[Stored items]

-- ==== Sys2Proof/Machine/State.lean ====
section
/-! DEFINITION. The state of the KX7: every register, table, queue, counter, mode and pin that the
spec gives the device, as plain data, and its value right after reset. One structure per block;
the registers that software reads and writes whole are in `State.regs` and the banks, the rest is
typed. -/

namespace Sys2Proof.Machine

/-- Faults: the KX7 has no command that stops the machine (00 R17: errors are completion statuses),
so no meaning raises one. -/
inductive Fault where
  deriving DecidableEq, Repr

/-- Refusals. -/
inductive Refusal where
  /-- Raised by a dispatch arm whose command has no meaning yet; safe: the model stops. -/
  | notModelled (mnemonic : String)
  deriving DecidableEq, Repr

/-! ### Statuses, sources, accepted commands (00 R17; 12 R436, R441) -/

/-- Completion statuses (00 R17). -/
inductive Status where
  | ok | late | duplicate | notFound | quota | full | poison | staleProof | revoked | conflict
  | aborted | busError | linkLoop | timeout | multi | readOnly | badCommand | notReady
  deriving DecidableEq, Repr

/-- Status code (00 R17). -/
def Status.code : Status → Nat
  | .ok => 0x00 | .late => 0x01 | .duplicate => 0x02 | .notFound => 0x03 | .quota => 0x04
  | .full => 0x05 | .poison => 0x06 | .staleProof => 0x07 | .revoked => 0x08 | .conflict => 0x09
  | .aborted => 0x0A | .busError => 0x0B | .linkLoop => 0x0C | .timeout => 0x0D | .multi => 0x0E
  | .readOnly => 0x0F | .badCommand => 0x10 | .notReady => 0x11

/-- Where an accepted command came from (00 R16, 12 R438). -/
inductive Source where
  /-- Queue set `q` of port `p`. -/
  | queue (p q : Nat)
  /-- Record `idx` of the program instance `iid` of port `p` (02 R66). -/
  | record (p iid idx : Nat)
  /-- A triggered entry of port `p` with tag `tag` and word 1 of its entry (13 R497, R500). -/
  | trigger (p tag w1 : Nat)
  /-- A network request on connection `qpn` with request number `req` (13 R493). -/
  | net (qpn req : Nat)
  /-- The fabric manager over MCTP (11 R419). -/
  | mctp
  /-- Queue set `q` of port `p`, which has been lost since: no completion is written (11 R426). -/
  | lost (p q : Nat)
  deriving DecidableEq, Repr

/-- How far an accepted command has come. -/
inductive Phase where
  /-- Accepted; its row has not run. -/
  | accepted
  /-- Its row has run and the work goes on. -/
  | running
  deriving DecidableEq, Repr

/-- An operand as it was read: its bytes, or the status of the read. -/
inductive Fetch where
  | bytes (bs : List Byte)
  | failed (st : Status)
  deriving DecidableEq, Repr

/-- Operands read once, at acceptance, start or enabling (07 R233; 09 R305): parameter block or entry list of a
DELIVER; request table and entry list of an ATTEND-class command. -/
structure Held where
  blk : Fetch
  reqs : Fetch
  ents : Fetch
  deriving DecidableEq, Repr

/-- An accepted command (12 R436). -/
structure Live where
  id : Nat
  src : Source
  /-- The tenant it acts for: the scope of 03 R103 (11 R425). -/
  tenant : Nat
  /-- Accepted on a compatibility queue set (00 R4). -/
  compat : Bool
  /-- The 16 command words (12 R441). -/
  ws : List Word
  /-- The tag of its completion. -/
  tag : Nat
  /-- Device time of acceptance, ns. -/
  at_ : Nat
  phase : Phase
  /-- Operands read at acceptance. -/
  held : Option Held := none
  /-- Accepted from the fabric manager: over MCTP, or on a queue set of the port that TEN_FM.SEL names (00 R16). -/
  fm : Bool := false
  /-- The implicit proof that it needed at acceptance was not to be had, with the status of 05 R187. -/
  noView : Option Status := none
  /-- The status that was settled at acceptance (11 R415, R418). -/
  settled : Option Status := none
  /-- The proofs that it names and the snapshot that each had at its start; none for a handle that was stale then (02 R642; 05 R192; 09
  R338). -/
  named : List (Nat × Option Nat) := []
  deriving DecidableEq, Repr

/-- A completion entry that waits for room (12 R437): its command, the eight words without SQ_HEAD and
PHASE, and whether it asks for an interrupt (12 R439). -/
structure Wait where
  id : Nat
  ws : List Word
  int : Bool
  deriving DecidableEq, Repr

/-- STATE of a queue set (12 R433). -/
inductive QState where | disabled | enabled | draining
  deriving DecidableEq, Repr

/-- A queue set (12 R431 to R439). -/
structure QSet where
  state : QState
  cfgErr : Bool
  /-- Bases and sizes as latched at ENABLE (12 R433). -/
  sqBase : Nat
  cqBase : Nat
  sqLog : Nat
  cqLog : Nat
  sqHead : Nat
  sqTail : Nat
  /-- Expected phase of the next submission entry (12 R432). -/
  sqPhase : Bool
  cqTail : Nat
  cqHead : Nat
  cqPhase : Bool
  /-- Completion entries written and not yet freed by CQ_HEAD. -/
  written : Nat
  /-- Completion entries reserved for accepted commands (12 R437). -/
  reserved : Nat
  /-- The pushed copy of the slot at the tail (12 R435). -/
  pushed : Option (List Word)
  /-- Record and summary completions that wait for an entry, oldest first (12 R437). -/
  waits : List Wait
  /-- Entries written since the last message, and the time of the first of them (12 R439). -/
  unsig : Nat
  unsigAt : Option Nat
  /-- Fetching has stopped for want of completion room, and the stop is counted (12 R437). -/
  full : Bool
  deriving DecidableEq, Repr

/-- A queue set after reset: DISABLED (12 R465). -/
def QSet.reset : QSet :=
  { state := .disabled, cfgErr := false, sqBase := 0, cqBase := 0, sqLog := 4, cqLog := 4,
    sqHead := 0, sqTail := 0, sqPhase := true, cqTail := 0, cqHead := 0, cqPhase := true,
    written := 0, reserved := 0, pushed := none, waits := [], unsig := 0, unsigAt := none, full := false }

/-- A member of a FENCE's waited set (12 R447). -/
inductive Member where
  /-- An accepted command, started record, enabled triggered command or network request. -/
  | cmd (id : Nat)
  /-- Descriptor number `n` of DMA channel `ch`. -/
  | desc (ch n : Nat)
  deriving DecidableEq, Repr

/-- An incomplete FENCE (12 R447 to R450). -/
structure Fence where
  id : Nat
  members : List Member
  hold : Bool
  /-- Device time at which TIMEOUT_US ends, when not 0. -/
  deadline : Option Nat
  deriving DecidableEq, Repr

/-- The queue engine (12). -/
structure Que where
  /-- Queue set `64 p + q`. -/
  qs : Sparse QSet
  /-- Next queue set of each port's round-robin (12 R436). -/
  rr0 : Nat
  rr1 : Nat
  /-- Accepted commands without final status, oldest first. -/
  live : List Live
  nextId : Nat
  fences : List Fence
  deriving DecidableEq, Repr

/-! ### DMA engine (12 R453 to R464) -/

/-- STATE of a DMA channel (12 R466). -/
inductive ChState where | stopped | running | idle | halted
  deriving DecidableEq, Repr

/-- The data descriptor a channel is working on (12 R454 to R459). -/
structure Desc where
  /-- Number of this descriptor on its channel. -/
  n : Nat
  /-- Host address it was read from. -/
  addr : Nat
  ws : List Word
  /-- Bytes not yet issued (12 R456). -/
  count : Nat
  /-- Bytes landed at the destination (12 R459). -/
  landed : Nat
  /-- Lengths of bursts issued and not yet landed, oldest first. -/
  flight : List Nat
  halfSent : Bool
  aborting : Bool
  /-- Commands accepted before it was fetched (12 R447): the model's own stamp. -/
  seq : Nat
  /-- The tenant that its channel acts for (12 R453). -/
  tenant : Nat
  /-- Its port was lost with a burst under way (11 R639). -/
  lost : Bool
  deriving DecidableEq, Repr

/-- A DMA channel (12 R453). -/
structure Chan where
  state : ChState
  cause : Nat
  links : Nat
  last : Nat
  residue : Nat
  /-- Address of the next descriptor. -/
  next : Nat
  fetched : Nat
  desc : Option Desc
  deriving DecidableEq, Repr

/-- A channel after reset. -/
def Chan.reset : Chan :=
  { state := .stopped, cause := 0, links := 0, last := 0, residue := 0, next := 0, fetched := 0,
    desc := none }
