/-- DMA registers of page 0x50 + `k` (12 R466). -/
def dmaRegs (k : Nat) : List RegDef :=
  (if k = 0 then [cr 0x108 0x200 0x1FFF] else [])
  ++ (List.range 8).flatMap (fun i =>
    let b := 0x400 + 0x40 * i
    [rr b 0 0x00FF013F, rr (b + 0x10) 0 0xFFFFFFE0, rr (b + 0x14) 0 0xFFFFFFFF])

/-- NET registers (13 R506). -/
def netRegs : List RegDef :=
  [cr 0x100 0x80000008 0x8FFF001B, rr 0x108 0 0xFFFFFFFF, rr 0x10C 0 0xFFFF, rr 0x110 0 0xFFFFFFFF,
   rr 0x114 0 0xFFFFFFFF, rr 0x118 0 0xFFFFFFFF, rr 0x11C 0 0xFFFFFFFF, rr 0x120 0 0xFFFFFFFF,
   rr 0x124 0 0xFFFFFFFF, rr 0x128 0 0xFFFF, cr 0x12C 0xA 0xFFFF, cr 0x130 0x18100800 0xFFFFFFFF,
   cr 0x134 0x38302820 0xFFFFFFFF]

/-- XPT registers (13 R507). -/
def xptRegs : List RegDef :=
  [cr 0x100 7 7, cr 0x104 0x10 0x1FF, cr 0x108 0x10800101 0xFFFFFFFF, cr 0x10C 0x208 0xFFFF,
   cr 0x110 0xA 0xFFFF, cr 0x114 0x400 0x7FF, cr 0x118 0x64 0xFFFF, cr 0x120 0xE 0xC000001F,
   cr 0x124 0 0xFFFFF000, cr 0x128 0 0xFFFFFFFF, rr 0x130 0 0xFFFFFF80, rr 0x134 0 0xFFFFFFFF,
   rr 0x138 0 0xF, rr 0x150 0 0xFFFFFF80, rr 0x154 0 0xFFFFFFFF, rr 0x158 0 0xF,
   rr 0x170 0 0xFFFFF]
  ++ (List.range 64).map (fun i => rr (0x400 + 4 * i) 0 0xFFFFFFFF)

/-- GATE registers (14 R531). -/
def gateRegs : List RegDef :=
  [cr 0x100 3 7, cr 0x104 1 0x01FF007F, cr 0x108 0 0xFFFFFFFF, cr 0x10C 0 0xFFFFFFFF,
   cr 0x110 0 0x07FFFFFF, cr 0x114 0x64 0xFFFF, rr 0x118 0 1]
  ++ (List.range 8).flatMap (fun c =>
    [cr (0x200 + 16 * c) (if c = 7 then 0x800007D0 else 0) 0x8001FFFF,
     cr (0x204 + 16 * c) (if c = 7 then 0x00010000 else 0) 0xFFFFFF])
  ++ (List.range 64).flatMap (fun f =>
    [cr (0x400 + 8 * f) 0 0xC0FF003F, cr (0x404 + 8 * f) 0 0xFFFF3FFF])
  ++ (List.range 64).flatMap (fun m =>
    [cr (0x600 + 8 * m) 0 0x1FFFF, cr (0x604 + 8 * m) 0 0xFFFFFF])
  ++ (List.range 256).flatMap (fun e =>
    [cr (0x800 + 8 * e) 0 0x07FFFFFF, cr (0x804 + 8 * e) 0 0xFF])

/-- SEC registers (15 R560). -/
def secRegs : List RegDef :=
  [rr 0x120 0 3, rr 0x128 0 0xFFFFFF00, rr 0x12C 0 0xFFFFFFFF, rr 0x130 0 0x7FFFFF, rr 0x200 1 0xF]

/-- HLT registers (16 R583). -/
def hltRegs : List RegDef :=
  [cr 0x100 0xF 0xF, cr 0x104 0x18 0xFFFF, cr 0x108 0x00080A19 0xFFFFFF, cr 0x10C 4 0xF,
   cr 0x110 0x14 0xFF, rr 0x130 0 0x1F3F, rr 0x174 0 0x3F1F]

/-- RAS registers (16 R584). -/
def rasRegs : List RegDef :=
  [cr 0x100 3 3, cr 0x104 0x3E8 0xFFFF, rr 0x118 0 0xFFFFFFFF, rr 0x140 0 0x800000FF,
   rr 0x144 0 0xFFFFFFFF]

/-- PWR registers (18 R637). -/
def pwrRegs : List RegDef :=
  [cr 0x100 3 3, cr 0x104 0x3E8 0x7FF, cr 0x108 0x6403 0xFF0F, cr 0x10C 0x23 0xFF, rr 0x130 0 0x3F]

/-- Block-specific stored registers of a page. -/
def pageRegs (page : Nat) : List RegDef :=
  match pageBlock page with
  | none => []
  | some (b, i) =>
    match b with
    | .glb => [rr 0x108 0 0xF, rr 0x10C 0 0xFFFFFFFF] | .ident => [rr 0x114 0 0x80000FFF] | .cfg => [] | .stk => stkRegs | .psa => psaRegs
    | .bank => bankRegs | .dir => dirRegs | .tier => tierRegs | .pfs => pfsRegs | .brn => brnRegs i
    | .npa => npaRegs | .flm => flmRegs i | .hpt => hptRegs | .que => queRegs i | .dma => dmaRegs i
    | .net => netRegs | .xpt => xptRegs | .gate => gateRegs | .ten => tenRegs | .sec => secRegs
    | .hlt => hltRegs | .ras => rasRegs | .pwr => pwrRegs

/-- The stored register at an address: the header's CTRL and INT_ENABLE (17 R587), or one of the
page's own. -/
def regDef (a : Nat) : Option RegDef :=
  let page := a / 0x1000
  let off := a % 0x1000
  if (pageBlock page).isNone then none
  else if off = 0x008 then some (rr 0x008 0 1)
  else if off = 0x014 then some (rr 0x014 0 (intMask page))
  else (pageRegs page).find? (fun d => decide (d.off = off))

/-- Reset value of a stored register; 0 for a counter or status word. -/
def regReset (a : Nat) : Word :=
  match regDef a with
  | some d => d.reset
  | none => 0

/-- A register with one copy. -/
def State.reg (s : State) (a : Nat) : Word := sget s.regs (regReset a) a

/-- A register with one copy, set. -/
def State.setReg (s : State) (a : Nat) (v : Word) : State :=
  { s with regs := sset s.regs (regReset a) a v }

/-- A configuration register in the active bank: what governs the device (17 R592). -/
def State.cfgReg (s : State) (a : Nat) : Word := sget s.act (regReset a) a

/-- A configuration register in the pending bank. -/
def State.pendReg (s : State) (a : Nat) : Word := sget s.pend (regReset a) a

/-- A field of an active configuration register. -/
def State.cfgFld (s : State) (a lo n : Nat) : Nat := fld (s.cfgReg a) lo n

/-- A counter plus `n`, saturating (17 R590). -/
def State.bump (s : State) (a : Nat) (n : Nat := 1) : State := s.setReg a (satAdd (s.reg a) n)

/-- A 64-bit counter of two words plus `n`. -/
def State.bump64 (s : State) (a : Nat) (n : Nat) : State :=
  let v := (s.reg a).toNat + 2 ^ 32 * (s.reg (a + 4)).toNat + n
  (s.setReg a (w32 v)).setReg (a + 4) (w32 (v / 2 ^ 32))

/-- A message sent. -/
def State.send (s : State) (o : Out) : State := { s with out := o :: s.out }

/-! ### Host ports and their functions (11 R392 to R400) -/

/-- A host port. -/
def State.port (s : State) (p : Nat) : Port := if p = 0 then s.port0 else s.port1

/-- A host port, set. -/
def State.setPort (s : State) (p : Nat) (v : Port) : State :=
  if p = 0 then { s with port0 := v } else { s with port1 := v }

/-- The port has lost its link (11 R395), or there is no such port. -/
def State.portDown (s : State) (p : Nat) : Bool := decide (2 ≤ p ∨ (s.port p).mode = .down)

/-- The function of a logical device (11 R394, R397). -/
def State.fn (s : State) (p ld : Nat) : PciFn := sget s.fns PciFn.reset (8 * p + ld)

/-- The function of a logical device, set. -/
def State.setFn (s : State) (p ld : Nat) (v : PciFn) : State := { s with fns := sset s.fns PciFn.reset (8 * p + ld) v }

/-- An entry of a function's MSI-X table. -/
def PciFn.vec (f : PciFn) (v : Nat) : MsixVec := sget f.vecs MsixVec.reset v

/-- A vector whose message does not leave at once: its own mask or the function's. -/
def PciFn.holds (f : PciFn) (v : Nat) : Bool := f.fmask || (f.vec v).masked

/-- The message of a vector of LD 0 leaves with the address and data of its table entry; a masked vector becomes pending; nothing
leaves a lost port, a function with MSI-X disabled, or a device in recovery (11 R398, R400, R426, R427; 15 R544). -/
def State.msix (s : State) (p vec : Nat) : State :=
  let f := s.fn p 0
  if s.portDown p ∨ s.start = .recovery ∨ !f.msixOn then s
  else if f.holds vec then s.setFn p 0 { f with pba := if f.pba.contains vec then f.pba else vec :: f.pba }
  else s.send (.msix p vec (f.vec vec).addr (f.vec vec).data)

/-! ### Interrupt status -/

/-- INT_STATUS AND INT_ENABLE of a page. -/
def State.intPend (s : State) (page : Nat) : Word :=
  s.reg (pg page + 0x10) &&& s.reg (pg page + 0x14)

/-- Some page has an enabled interrupt (12 R440). -/
def State.anyInt (s : State) : Bool := pages.any (fun p => decide (s.intPend p ≠ 0))

/-- The block interrupt message on every port whose QUE_BLK_INT.EN is 1 (12 R440). -/
def State.blockInt (s : State) : State :=
  let one (s : State) (p : Nat) : State :=
    let v := s.reg (pg (0x48 + 4 * p) + 0x110)
    if bit v 8 then s.msix p (fld v 0 8) else s
  one (one s 0) 1

/-- INT_STATUS bits set by an event: a message when the OR over all pages becomes nonzero
(12 R440). -/
def State.raiseBits (s : State) (page : Nat) (v : Word) : State :=
  let a := pg page + 0x10
  let s' := s.setReg a (s.reg a ||| (v &&& intMask page))
  if !s.anyInt && s'.anyInt then s'.blockInt else s'

/-- One INT_STATUS bit set. -/
def State.raise (s : State) (page i : Nat) : State := s.raiseBits page (wbit i)

/-- INT_STATUS bits cleared by a write of 1 (17 R588): another message while the OR stays nonzero. -/
def State.clearInt (s : State) (page : Nat) (v : Word) : State :=
  let a := pg page + 0x10
  let s' := s.setReg a (s.reg a &&& ~~~v)
  if s'.anyInt then s'.blockInt else s'

/-- A write of INT_ENABLE (17 R587): a message when the OR over all pages becomes nonzero by it (12 R440). -/
def State.setEnable (s : State) (page : Nat) (v : Word) : State :=
  let s' := s.setReg (pg page + 0x14) (v &&& intMask page)
  if !s.anyInt && s'.anyInt then s'.blockInt else s'

/-- A counter plus one and its interrupt. -/
def State.count (s : State) (page off i : Nat) : State := (s.bump (pg page + off)).raise page i

/-! ### Counter clears and latched pairs (17 R590) -/

/-- Words that a CNT_CLEAR register clears: first and last offset of each range, from the register's
own field map. -/
def clearRanges (a : Nat) : List (Nat × Nat) :=
  let off := a % 0x1000
  match pageBlock (a / 0x1000) with
  | none => []
  | some (b, i) =>
    if off = 0x1FC then
      match b with
      | .stk => [(0x180, 0x1A0)] | .psa => [(0x180, 0x1A0)] | .dir => [(0x190, 0x1A8)]
      | .tier => [(0x180, 0x1A0)] | .pfs => [(0x180, 0x1A4)] | .brn => [(0x180, 0x198)]
      | .npa => [(0x180, 0x1A0)] | .flm => [(0x180, 0x1A4)] | .hpt => [(0x180, 0x1A0)]
      | .ten => [(0x18C, 0x190)] | .que => if i % 4 = 0 then [(0x180, 0x194)] else []
      | .dma => if i = 0 then [(0x180, 0x18C)] else [] | .net => [(0x180, 0x19C)]
      | .xpt => [(0x1A0, 0x1D4)] | .gate => [(0x180, 0x190), (0x300, 0x3FC)]
      | .sec => [(0x180, 0x18C)] | .hlt => [(0x180, 0x18C)] | .ras => [(0x180, 0x190)]
      | .cfg => [(0x180, 0x18C)] | .pwr => [(0x180, 0x190)]
      | .glb => [] | .ident => [] | .bank => []
    else if off = 0x2FC then
      match b with
      | .brn => if i = 0 then [(0x220, 0x234)] else []
      | .flm => if i = 0 then [(0x2C0, 0x2EC)] else []
      | _ => []
    else []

## Your goal
Across the entries above, find each line with the word "sqLog" and please copy it out.

## Answer to this problem
  sqLog : Nat
  { state := .disabled, cfgErr := false, sqBase := 0, cqBase := 0, sqLog := 4, cqLog := 4,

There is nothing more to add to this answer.